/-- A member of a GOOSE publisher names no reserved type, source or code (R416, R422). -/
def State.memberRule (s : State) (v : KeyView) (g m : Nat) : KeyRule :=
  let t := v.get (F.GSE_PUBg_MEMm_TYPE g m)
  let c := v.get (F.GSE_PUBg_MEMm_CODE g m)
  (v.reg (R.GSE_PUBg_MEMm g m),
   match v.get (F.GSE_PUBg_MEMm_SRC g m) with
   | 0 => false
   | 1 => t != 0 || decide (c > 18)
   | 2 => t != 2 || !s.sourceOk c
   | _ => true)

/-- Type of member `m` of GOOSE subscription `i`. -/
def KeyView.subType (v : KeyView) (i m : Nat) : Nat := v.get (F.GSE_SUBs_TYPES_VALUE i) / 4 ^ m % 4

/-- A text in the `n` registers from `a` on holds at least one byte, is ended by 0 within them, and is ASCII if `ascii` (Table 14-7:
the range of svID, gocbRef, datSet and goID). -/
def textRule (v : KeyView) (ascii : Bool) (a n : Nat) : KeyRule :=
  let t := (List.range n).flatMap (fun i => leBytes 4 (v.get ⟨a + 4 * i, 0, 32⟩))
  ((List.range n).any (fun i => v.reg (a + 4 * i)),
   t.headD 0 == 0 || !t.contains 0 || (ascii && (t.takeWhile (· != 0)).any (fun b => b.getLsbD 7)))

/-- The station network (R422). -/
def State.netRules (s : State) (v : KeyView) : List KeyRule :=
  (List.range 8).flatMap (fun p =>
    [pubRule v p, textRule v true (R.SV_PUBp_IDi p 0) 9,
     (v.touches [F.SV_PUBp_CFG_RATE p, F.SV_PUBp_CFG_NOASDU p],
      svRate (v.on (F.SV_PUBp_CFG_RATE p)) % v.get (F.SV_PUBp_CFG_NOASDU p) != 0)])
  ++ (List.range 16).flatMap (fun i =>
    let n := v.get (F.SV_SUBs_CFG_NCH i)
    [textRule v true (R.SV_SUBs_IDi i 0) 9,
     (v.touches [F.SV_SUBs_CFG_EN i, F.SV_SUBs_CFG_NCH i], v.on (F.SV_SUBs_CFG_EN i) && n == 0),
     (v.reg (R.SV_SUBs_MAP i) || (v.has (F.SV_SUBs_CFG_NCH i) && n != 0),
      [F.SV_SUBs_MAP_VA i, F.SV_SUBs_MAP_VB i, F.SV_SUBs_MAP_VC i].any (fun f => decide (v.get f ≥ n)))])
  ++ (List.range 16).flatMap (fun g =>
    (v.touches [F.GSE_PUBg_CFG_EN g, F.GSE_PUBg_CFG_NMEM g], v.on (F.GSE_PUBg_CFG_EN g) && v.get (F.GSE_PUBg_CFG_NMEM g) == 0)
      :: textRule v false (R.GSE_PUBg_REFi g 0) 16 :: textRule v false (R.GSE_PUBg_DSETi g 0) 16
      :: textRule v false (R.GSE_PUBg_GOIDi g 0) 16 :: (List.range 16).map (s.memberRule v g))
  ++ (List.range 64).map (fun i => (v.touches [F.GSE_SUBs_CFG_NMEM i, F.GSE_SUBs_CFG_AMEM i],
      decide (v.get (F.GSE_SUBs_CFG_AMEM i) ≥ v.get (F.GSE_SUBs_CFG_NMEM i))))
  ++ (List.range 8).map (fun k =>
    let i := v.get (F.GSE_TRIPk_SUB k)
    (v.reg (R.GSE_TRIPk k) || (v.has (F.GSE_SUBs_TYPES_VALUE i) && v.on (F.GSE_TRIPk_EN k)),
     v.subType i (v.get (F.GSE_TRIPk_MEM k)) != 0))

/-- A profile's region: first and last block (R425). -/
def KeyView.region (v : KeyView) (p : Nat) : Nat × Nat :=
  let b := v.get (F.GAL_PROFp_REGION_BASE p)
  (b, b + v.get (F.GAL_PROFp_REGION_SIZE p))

________________________

# DIRECTIONS:
Only the lines that contain the word "touches" should be copied from the material.

# RESPONSE FOR THIS EXERCISE:
     (v.touches [F.SV_PUBp_CFG_RATE p, F.SV_PUBp_CFG_NOASDU p],
     (v.touches [F.SV_SUBs_CFG_EN i, F.SV_SUBs_CFG_NCH i], v.on (F.SV_SUBs_CFG_EN i) && n == 0),
    (v.touches [F.GSE_PUBg_CFG_EN g, F.GSE_PUBg_CFG_NMEM g], v.on (F.GSE_PUBg_CFG_EN g) && v.get (F.GSE_PUBg_CFG_NMEM g) == 0)
  ++ (List.range 64).map (fun i => (v.touches [F.GSE_SUBs_CFG_NMEM i, F.GSE_SUBs_CFG_AMEM i],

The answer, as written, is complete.